### Exercise inputs ###

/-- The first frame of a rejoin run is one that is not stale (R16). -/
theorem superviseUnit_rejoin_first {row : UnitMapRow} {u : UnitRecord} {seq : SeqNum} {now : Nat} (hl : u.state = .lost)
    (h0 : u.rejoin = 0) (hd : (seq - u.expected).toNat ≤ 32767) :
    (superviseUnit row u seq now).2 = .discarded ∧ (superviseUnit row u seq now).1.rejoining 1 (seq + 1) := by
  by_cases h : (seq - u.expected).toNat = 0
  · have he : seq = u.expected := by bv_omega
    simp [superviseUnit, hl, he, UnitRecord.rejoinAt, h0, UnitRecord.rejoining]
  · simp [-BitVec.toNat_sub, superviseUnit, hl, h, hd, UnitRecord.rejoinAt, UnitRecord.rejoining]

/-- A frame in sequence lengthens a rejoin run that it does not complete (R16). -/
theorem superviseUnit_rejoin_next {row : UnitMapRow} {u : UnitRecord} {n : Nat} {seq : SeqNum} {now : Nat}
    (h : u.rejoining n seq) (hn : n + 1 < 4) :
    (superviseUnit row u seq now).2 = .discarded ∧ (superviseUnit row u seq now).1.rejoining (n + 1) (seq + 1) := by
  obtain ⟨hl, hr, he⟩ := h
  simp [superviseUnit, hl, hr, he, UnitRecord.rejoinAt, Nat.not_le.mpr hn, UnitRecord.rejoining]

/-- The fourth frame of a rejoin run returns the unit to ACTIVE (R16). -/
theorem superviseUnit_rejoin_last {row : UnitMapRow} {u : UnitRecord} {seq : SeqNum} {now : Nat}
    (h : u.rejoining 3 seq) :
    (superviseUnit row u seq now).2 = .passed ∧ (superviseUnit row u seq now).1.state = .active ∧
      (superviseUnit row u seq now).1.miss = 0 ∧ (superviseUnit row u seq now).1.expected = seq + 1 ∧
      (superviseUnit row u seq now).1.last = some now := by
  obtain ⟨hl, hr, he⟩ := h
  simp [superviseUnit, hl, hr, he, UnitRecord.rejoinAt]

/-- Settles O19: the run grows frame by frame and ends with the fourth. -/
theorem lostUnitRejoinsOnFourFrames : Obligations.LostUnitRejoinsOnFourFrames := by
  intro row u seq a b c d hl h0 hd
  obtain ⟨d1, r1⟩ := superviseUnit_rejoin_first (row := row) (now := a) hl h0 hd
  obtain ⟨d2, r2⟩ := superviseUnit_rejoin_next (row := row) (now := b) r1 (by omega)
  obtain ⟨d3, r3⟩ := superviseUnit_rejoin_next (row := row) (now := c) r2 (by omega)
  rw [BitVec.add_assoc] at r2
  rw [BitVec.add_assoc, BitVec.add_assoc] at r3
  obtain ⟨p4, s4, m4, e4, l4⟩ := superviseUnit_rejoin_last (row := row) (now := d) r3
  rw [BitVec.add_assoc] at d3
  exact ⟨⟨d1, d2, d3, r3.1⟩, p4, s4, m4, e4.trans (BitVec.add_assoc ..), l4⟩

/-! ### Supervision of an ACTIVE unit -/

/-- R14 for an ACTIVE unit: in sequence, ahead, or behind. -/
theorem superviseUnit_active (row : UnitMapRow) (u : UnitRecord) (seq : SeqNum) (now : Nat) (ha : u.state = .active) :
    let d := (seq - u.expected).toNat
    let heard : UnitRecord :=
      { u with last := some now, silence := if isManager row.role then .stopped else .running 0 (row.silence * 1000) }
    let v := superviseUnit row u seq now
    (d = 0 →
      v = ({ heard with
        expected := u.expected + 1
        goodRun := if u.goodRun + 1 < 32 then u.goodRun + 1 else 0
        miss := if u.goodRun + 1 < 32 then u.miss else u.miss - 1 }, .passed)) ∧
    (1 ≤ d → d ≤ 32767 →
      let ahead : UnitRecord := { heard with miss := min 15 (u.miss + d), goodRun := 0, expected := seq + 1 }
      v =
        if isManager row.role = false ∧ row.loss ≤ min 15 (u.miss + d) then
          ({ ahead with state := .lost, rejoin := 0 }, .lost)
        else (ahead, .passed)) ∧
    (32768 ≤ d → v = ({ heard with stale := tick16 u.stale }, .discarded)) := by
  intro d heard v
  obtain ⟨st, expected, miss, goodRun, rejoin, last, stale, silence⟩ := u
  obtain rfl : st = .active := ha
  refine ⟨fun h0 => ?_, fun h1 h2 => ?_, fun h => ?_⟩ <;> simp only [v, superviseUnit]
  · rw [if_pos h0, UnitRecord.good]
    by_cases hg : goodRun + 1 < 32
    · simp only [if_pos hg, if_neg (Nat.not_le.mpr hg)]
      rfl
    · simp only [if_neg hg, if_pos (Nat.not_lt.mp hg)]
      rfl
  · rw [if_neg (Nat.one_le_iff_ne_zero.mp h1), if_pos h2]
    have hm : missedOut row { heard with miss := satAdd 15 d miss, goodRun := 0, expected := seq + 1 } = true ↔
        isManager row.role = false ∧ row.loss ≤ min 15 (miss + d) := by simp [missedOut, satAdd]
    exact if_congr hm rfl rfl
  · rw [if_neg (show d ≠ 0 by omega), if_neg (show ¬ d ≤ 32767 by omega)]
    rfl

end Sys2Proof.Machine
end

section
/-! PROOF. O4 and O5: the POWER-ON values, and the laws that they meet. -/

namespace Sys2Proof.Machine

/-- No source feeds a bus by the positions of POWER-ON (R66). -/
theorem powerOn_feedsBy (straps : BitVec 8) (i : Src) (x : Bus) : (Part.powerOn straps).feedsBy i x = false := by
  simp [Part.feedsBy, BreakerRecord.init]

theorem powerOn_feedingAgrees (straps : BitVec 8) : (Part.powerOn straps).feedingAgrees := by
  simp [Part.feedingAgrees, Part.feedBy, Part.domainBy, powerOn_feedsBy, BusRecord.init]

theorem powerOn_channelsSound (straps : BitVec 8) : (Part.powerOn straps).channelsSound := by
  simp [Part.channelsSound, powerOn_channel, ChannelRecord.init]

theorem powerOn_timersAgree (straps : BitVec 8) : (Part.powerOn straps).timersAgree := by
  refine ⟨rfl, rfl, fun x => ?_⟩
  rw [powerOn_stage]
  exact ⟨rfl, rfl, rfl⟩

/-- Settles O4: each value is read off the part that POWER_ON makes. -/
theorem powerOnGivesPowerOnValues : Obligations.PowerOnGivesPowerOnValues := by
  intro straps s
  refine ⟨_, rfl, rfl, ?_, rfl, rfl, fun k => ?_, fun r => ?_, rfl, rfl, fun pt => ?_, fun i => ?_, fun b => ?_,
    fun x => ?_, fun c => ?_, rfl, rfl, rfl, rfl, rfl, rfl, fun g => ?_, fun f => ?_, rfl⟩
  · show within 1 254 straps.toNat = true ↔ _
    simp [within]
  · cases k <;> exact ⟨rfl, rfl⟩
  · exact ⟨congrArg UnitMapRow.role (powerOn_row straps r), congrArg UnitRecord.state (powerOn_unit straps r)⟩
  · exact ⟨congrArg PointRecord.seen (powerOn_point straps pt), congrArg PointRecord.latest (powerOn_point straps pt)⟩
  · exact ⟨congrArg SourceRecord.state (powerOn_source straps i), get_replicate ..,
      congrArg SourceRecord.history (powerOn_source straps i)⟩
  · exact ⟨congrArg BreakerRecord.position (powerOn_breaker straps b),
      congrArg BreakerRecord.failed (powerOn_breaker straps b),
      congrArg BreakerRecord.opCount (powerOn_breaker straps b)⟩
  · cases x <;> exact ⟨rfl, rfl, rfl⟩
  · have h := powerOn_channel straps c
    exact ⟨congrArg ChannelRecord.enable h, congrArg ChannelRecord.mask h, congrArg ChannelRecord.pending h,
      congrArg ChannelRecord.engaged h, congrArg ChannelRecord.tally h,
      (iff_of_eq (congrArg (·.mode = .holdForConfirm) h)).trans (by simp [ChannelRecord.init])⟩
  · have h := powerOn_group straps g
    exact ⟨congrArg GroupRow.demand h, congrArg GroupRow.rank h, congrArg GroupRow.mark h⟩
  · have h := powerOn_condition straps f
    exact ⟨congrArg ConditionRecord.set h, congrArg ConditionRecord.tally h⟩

###
### Exercise inputs ###

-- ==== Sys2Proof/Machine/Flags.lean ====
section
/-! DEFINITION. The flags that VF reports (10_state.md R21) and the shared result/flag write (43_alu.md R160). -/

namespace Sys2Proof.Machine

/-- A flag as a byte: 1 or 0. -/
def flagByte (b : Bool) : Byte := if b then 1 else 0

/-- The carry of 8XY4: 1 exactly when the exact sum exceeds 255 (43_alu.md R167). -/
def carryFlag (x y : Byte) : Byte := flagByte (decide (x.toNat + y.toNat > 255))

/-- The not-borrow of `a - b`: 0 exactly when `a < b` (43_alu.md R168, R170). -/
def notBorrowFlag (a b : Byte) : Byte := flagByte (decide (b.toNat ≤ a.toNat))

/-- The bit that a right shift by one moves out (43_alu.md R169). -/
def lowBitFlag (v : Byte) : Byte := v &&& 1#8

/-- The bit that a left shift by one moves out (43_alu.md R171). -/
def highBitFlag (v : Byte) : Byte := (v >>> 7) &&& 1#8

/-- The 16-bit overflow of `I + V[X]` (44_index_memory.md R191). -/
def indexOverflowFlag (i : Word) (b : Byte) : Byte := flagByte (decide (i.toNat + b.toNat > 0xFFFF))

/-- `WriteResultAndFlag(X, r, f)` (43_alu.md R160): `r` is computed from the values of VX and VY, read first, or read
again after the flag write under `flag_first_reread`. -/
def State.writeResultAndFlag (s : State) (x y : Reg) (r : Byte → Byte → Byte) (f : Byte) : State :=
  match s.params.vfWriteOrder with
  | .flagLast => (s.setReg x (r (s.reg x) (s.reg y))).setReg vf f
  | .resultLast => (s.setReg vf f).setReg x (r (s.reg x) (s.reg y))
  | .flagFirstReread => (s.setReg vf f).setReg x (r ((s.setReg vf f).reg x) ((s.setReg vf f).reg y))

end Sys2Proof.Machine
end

###
### Exercise inputs ###

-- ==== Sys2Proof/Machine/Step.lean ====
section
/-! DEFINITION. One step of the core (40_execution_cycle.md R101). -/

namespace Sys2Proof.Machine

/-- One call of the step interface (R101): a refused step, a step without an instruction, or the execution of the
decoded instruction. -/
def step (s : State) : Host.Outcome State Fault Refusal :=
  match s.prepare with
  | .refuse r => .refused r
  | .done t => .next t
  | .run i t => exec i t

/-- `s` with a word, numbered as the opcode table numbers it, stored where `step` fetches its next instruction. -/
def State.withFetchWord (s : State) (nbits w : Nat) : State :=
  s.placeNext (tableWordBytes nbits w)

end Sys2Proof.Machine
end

###

Aim of the exercise
Of all the entries above, retype exactly the lines from the line with "stale (R16). -/" to the line with "1 (seq + 1) := by", both included, and no others.

Response area
/-- The first frame of a rejoin run is one that is not stale (R16). -/
theorem superviseUnit_rejoin_first {row : UnitMapRow} {u : UnitRecord} {seq : SeqNum} {now : Nat} (hl : u.state = .lost)
    (h0 : u.rejoin = 0) (hd : (seq - u.expected).toNat ≤ 32767) :
    (superviseUnit row u seq now).2 = .discarded ∧ (superviseUnit row u seq now).1.rejoining 1 (seq + 1) := by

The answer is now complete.